┌──
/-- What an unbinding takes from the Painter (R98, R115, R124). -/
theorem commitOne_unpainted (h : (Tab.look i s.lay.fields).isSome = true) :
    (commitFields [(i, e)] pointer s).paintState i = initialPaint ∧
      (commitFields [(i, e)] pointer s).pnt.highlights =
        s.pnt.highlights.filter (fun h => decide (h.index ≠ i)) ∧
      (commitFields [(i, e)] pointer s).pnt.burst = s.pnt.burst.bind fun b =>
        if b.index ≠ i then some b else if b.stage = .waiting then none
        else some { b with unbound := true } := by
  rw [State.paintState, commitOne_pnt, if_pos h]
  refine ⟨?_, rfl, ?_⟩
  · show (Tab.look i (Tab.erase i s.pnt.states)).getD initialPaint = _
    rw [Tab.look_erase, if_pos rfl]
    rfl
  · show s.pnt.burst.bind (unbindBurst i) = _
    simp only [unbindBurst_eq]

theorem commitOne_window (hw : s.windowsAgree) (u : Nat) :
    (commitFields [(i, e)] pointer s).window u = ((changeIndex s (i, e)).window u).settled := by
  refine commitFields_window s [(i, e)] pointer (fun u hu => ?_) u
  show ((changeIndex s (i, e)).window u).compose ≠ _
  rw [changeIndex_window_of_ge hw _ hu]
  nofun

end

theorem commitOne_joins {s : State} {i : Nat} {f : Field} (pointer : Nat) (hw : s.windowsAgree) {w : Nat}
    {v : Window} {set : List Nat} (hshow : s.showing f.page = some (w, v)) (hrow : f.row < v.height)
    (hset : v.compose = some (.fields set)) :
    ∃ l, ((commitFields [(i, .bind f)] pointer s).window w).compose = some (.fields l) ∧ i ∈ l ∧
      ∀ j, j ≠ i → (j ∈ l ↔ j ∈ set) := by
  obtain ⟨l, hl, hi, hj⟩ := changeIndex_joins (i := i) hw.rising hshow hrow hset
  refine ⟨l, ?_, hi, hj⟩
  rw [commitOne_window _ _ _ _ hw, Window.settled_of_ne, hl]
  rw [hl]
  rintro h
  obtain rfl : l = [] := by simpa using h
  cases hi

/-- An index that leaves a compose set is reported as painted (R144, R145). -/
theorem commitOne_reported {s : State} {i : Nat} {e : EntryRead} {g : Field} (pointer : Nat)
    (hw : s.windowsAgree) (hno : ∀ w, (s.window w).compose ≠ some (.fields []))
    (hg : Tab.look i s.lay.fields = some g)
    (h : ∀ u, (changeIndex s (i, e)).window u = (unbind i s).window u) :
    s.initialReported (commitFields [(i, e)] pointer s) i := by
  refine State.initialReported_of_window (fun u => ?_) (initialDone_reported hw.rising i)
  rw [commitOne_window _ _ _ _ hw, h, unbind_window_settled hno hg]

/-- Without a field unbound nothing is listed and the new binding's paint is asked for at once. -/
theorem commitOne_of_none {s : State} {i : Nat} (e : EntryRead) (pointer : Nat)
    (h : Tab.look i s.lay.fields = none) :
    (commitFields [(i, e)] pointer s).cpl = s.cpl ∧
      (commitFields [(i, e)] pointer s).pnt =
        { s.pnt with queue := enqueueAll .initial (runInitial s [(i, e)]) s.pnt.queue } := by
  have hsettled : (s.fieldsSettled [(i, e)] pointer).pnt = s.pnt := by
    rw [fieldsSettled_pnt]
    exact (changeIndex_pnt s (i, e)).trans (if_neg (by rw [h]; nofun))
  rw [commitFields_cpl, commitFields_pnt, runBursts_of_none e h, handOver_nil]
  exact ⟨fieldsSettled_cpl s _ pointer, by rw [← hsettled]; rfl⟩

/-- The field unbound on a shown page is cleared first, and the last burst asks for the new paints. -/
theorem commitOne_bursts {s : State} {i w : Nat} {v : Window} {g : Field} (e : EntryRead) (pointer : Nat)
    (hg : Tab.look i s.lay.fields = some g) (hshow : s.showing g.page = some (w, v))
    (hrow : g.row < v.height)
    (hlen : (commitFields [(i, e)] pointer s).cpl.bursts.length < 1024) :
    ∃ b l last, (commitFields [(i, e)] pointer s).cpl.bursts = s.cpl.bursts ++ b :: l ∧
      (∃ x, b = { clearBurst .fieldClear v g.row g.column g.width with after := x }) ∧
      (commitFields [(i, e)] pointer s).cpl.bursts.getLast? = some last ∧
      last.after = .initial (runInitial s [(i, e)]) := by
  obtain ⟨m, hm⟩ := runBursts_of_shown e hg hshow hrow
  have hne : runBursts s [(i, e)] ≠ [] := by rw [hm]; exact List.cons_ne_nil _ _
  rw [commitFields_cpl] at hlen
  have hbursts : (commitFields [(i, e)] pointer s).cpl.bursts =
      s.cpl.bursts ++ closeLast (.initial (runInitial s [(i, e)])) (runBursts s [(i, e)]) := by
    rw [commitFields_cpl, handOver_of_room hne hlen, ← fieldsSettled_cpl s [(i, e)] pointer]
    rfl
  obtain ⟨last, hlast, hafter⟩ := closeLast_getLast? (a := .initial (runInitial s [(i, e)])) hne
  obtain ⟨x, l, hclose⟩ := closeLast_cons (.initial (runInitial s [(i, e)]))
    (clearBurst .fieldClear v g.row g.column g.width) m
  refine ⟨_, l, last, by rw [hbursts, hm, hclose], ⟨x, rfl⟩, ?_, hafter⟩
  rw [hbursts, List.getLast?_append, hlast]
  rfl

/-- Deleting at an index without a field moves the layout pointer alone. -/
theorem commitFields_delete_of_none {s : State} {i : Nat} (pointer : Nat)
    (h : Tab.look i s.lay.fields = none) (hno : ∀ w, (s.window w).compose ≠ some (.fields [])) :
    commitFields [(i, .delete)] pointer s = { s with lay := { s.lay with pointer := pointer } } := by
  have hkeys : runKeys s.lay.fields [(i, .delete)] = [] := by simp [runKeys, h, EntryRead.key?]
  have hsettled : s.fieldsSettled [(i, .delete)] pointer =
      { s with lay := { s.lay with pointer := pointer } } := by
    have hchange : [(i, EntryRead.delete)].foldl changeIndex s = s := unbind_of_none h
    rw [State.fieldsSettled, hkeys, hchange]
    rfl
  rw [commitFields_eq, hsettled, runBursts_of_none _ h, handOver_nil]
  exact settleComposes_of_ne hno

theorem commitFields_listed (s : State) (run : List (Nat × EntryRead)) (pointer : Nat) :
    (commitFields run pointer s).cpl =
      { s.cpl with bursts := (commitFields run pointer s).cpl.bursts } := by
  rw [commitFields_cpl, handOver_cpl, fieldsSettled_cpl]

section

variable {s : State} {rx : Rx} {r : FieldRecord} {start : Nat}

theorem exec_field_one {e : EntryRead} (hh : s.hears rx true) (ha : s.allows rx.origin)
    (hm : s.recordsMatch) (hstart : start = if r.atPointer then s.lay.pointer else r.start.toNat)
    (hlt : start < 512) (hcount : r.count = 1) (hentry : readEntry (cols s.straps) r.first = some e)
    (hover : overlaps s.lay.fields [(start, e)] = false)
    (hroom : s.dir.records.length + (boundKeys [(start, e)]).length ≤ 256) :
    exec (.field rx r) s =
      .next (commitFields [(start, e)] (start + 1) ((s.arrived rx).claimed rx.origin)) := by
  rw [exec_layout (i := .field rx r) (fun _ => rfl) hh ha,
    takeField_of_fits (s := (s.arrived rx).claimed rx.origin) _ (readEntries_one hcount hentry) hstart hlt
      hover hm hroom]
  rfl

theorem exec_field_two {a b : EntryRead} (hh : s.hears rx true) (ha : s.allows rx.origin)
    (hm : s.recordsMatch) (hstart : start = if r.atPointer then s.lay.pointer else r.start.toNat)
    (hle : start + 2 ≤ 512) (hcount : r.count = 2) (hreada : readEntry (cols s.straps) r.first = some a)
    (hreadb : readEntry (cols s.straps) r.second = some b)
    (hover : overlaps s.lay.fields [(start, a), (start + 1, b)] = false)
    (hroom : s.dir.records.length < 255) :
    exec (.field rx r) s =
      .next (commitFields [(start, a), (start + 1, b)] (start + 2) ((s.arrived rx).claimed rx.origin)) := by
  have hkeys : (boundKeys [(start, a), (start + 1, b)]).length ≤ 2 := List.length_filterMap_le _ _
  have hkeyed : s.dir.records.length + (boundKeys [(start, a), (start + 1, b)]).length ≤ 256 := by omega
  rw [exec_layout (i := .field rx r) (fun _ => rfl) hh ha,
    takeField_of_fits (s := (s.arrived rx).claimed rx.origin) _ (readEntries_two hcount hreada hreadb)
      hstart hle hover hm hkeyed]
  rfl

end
└──
┌──
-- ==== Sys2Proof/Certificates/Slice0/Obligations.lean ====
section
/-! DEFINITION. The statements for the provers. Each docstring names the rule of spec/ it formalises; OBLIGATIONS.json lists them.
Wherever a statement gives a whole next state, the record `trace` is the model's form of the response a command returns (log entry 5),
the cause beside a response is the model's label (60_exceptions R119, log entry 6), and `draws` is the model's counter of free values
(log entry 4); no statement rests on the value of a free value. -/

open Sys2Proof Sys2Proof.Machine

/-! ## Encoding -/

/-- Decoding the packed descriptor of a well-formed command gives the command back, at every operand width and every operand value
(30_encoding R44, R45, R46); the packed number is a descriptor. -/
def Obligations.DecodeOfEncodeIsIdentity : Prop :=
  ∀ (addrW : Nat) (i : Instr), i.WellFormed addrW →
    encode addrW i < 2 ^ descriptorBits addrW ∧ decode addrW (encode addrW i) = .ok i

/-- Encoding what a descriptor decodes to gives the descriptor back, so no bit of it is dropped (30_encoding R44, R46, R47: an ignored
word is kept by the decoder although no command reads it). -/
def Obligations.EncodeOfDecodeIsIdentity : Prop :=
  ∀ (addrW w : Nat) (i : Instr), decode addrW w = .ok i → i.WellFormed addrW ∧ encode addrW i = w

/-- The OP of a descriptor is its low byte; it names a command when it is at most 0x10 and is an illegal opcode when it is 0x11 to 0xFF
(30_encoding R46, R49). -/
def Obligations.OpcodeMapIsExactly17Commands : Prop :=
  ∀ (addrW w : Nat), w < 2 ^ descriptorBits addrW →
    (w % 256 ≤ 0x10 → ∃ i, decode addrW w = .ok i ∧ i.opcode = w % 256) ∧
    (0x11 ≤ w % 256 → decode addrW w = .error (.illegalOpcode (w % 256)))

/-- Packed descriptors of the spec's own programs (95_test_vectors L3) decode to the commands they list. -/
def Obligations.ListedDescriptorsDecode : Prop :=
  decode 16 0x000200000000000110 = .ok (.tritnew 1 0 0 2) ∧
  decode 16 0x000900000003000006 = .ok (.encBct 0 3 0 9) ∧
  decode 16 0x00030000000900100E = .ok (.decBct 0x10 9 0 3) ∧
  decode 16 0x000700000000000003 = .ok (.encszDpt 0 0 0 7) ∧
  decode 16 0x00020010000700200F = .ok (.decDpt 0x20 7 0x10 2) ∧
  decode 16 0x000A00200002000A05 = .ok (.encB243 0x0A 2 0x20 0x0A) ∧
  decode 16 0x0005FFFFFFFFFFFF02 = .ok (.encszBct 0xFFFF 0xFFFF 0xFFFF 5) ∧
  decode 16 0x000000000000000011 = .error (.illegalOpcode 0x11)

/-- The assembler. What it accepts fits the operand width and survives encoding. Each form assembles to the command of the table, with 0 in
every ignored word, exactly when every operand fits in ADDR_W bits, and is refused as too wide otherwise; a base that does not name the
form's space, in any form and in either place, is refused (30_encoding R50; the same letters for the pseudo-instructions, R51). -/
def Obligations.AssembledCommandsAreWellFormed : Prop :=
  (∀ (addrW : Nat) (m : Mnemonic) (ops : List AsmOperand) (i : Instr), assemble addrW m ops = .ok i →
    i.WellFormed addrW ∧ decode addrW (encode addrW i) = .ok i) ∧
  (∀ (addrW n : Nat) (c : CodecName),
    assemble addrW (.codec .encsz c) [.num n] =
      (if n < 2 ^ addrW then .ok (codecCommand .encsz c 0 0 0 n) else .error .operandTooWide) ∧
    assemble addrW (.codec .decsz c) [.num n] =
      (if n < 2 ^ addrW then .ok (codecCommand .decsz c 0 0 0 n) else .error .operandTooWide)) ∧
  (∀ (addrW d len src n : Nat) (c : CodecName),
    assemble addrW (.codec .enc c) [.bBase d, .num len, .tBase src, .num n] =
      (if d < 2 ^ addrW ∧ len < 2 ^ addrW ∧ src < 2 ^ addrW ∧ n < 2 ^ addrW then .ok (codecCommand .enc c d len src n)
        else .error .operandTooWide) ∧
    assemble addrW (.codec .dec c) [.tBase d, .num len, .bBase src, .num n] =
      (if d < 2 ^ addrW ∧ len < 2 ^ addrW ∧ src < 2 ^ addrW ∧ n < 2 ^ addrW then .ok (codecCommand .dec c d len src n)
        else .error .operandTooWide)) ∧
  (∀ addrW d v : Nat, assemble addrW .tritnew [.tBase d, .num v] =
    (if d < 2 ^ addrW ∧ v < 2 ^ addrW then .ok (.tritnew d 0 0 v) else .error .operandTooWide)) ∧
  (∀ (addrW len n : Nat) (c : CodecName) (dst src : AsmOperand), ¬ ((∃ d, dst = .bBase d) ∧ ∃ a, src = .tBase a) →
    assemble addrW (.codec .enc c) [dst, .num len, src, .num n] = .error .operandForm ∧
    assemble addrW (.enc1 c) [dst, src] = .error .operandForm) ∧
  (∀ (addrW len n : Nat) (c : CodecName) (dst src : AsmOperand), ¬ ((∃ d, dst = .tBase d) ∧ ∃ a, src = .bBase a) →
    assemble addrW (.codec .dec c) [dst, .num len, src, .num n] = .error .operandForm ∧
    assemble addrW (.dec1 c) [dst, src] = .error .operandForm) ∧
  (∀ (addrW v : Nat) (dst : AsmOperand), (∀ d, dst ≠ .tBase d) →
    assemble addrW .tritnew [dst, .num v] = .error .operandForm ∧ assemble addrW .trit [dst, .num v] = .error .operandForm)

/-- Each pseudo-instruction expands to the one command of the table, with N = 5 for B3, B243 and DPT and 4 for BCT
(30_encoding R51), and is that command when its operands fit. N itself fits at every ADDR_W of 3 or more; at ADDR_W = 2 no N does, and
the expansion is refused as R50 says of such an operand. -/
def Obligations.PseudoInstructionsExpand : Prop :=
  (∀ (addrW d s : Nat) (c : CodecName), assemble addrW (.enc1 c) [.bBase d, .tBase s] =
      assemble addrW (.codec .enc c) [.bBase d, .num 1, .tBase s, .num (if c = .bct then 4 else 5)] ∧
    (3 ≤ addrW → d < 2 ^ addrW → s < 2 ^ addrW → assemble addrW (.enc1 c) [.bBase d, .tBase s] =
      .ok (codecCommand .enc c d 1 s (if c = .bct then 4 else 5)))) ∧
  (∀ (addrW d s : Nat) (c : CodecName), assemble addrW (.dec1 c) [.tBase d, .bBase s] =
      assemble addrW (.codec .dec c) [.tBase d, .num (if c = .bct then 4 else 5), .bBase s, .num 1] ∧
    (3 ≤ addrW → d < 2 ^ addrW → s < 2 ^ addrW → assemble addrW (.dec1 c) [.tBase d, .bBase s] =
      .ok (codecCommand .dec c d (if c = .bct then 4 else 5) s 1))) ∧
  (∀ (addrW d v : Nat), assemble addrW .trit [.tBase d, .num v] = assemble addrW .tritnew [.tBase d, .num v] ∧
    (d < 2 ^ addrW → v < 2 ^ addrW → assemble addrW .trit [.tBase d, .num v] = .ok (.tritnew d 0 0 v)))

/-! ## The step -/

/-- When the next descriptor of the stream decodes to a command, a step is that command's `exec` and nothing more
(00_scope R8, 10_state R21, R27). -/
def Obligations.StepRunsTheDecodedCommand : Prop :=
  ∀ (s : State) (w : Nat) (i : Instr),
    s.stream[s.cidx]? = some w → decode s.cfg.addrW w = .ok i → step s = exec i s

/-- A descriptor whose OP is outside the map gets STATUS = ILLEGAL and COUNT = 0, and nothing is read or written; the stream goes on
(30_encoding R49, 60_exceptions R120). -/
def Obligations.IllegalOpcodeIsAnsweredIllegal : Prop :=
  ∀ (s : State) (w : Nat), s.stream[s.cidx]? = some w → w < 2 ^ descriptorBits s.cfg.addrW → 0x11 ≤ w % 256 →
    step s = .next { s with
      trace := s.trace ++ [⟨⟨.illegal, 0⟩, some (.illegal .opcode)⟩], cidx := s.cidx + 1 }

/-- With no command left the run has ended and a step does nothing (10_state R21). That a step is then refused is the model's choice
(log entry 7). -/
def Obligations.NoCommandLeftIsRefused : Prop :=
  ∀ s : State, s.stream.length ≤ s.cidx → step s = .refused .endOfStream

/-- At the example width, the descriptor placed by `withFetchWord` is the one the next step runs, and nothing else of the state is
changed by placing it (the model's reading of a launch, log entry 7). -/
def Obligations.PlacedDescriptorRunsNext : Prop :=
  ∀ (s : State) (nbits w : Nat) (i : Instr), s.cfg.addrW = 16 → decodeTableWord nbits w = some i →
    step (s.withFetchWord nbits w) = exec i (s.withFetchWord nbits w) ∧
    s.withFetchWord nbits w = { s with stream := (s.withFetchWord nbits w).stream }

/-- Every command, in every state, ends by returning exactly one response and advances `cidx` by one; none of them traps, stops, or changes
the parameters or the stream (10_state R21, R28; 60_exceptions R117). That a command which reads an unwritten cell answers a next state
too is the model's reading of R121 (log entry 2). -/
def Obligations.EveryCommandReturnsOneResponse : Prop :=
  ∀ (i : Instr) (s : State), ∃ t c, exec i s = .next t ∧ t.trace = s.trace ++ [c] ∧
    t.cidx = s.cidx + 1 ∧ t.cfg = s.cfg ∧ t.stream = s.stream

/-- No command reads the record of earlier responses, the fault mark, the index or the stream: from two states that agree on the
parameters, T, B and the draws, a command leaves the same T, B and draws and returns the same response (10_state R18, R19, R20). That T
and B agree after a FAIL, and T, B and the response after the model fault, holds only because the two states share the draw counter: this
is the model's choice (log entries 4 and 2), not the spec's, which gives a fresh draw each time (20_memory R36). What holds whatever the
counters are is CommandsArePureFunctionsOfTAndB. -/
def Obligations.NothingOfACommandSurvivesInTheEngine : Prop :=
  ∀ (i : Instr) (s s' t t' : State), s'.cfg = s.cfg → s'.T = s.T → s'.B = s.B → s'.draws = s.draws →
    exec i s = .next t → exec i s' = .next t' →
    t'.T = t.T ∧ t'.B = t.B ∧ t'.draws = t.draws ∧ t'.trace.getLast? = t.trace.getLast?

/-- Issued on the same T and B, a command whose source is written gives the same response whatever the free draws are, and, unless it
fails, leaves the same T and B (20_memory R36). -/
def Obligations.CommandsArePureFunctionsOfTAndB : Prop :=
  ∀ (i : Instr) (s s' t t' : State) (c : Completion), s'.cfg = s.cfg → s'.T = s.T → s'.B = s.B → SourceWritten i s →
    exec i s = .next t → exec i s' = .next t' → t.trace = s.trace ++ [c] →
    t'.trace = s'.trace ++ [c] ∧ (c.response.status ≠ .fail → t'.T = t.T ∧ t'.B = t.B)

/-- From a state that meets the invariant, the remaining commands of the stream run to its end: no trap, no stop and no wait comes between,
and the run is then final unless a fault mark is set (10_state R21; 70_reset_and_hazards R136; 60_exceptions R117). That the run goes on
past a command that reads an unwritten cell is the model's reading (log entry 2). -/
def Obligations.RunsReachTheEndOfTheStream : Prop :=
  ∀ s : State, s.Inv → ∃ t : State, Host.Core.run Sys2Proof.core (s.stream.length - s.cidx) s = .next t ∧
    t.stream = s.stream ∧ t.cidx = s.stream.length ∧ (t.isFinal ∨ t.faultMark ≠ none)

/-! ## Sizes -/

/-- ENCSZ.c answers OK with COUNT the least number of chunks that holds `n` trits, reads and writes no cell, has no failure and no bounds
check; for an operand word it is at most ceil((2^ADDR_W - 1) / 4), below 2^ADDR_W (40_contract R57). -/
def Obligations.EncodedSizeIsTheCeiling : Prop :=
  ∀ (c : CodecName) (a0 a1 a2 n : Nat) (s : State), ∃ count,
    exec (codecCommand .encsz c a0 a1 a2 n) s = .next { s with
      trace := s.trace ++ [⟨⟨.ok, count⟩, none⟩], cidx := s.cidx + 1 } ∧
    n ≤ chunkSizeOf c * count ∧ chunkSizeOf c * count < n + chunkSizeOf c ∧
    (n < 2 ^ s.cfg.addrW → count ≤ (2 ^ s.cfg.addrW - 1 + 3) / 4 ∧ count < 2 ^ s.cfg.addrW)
└──
Description of the task: With the first line being the one containing "R115, R124). -/" and the last line the one containing "rw [State.paintState, commitOne_pnt, if_pos", transcribe exactly the lines above that fall in that range.

Exercise response:
/-- What an unbinding takes from the Painter (R98, R115, R124). -/
theorem commitOne_unpainted (h : (Tab.look i s.lay.fields).isSome = true) :
    (commitFields [(i, e)] pointer s).paintState i = initialPaint ∧
      (commitFields [(i, e)] pointer s).pnt.highlights =
        s.pnt.highlights.filter (fun h => decide (h.index ≠ i)) ∧
      (commitFields [(i, e)] pointer s).pnt.burst = s.pnt.burst.bind fun b =>
        if b.index ≠ i then some b else if b.stage = .waiting then none
        else some { b with unbound := true } := by
  rw [State.paintState, commitOne_pnt, if_pos h]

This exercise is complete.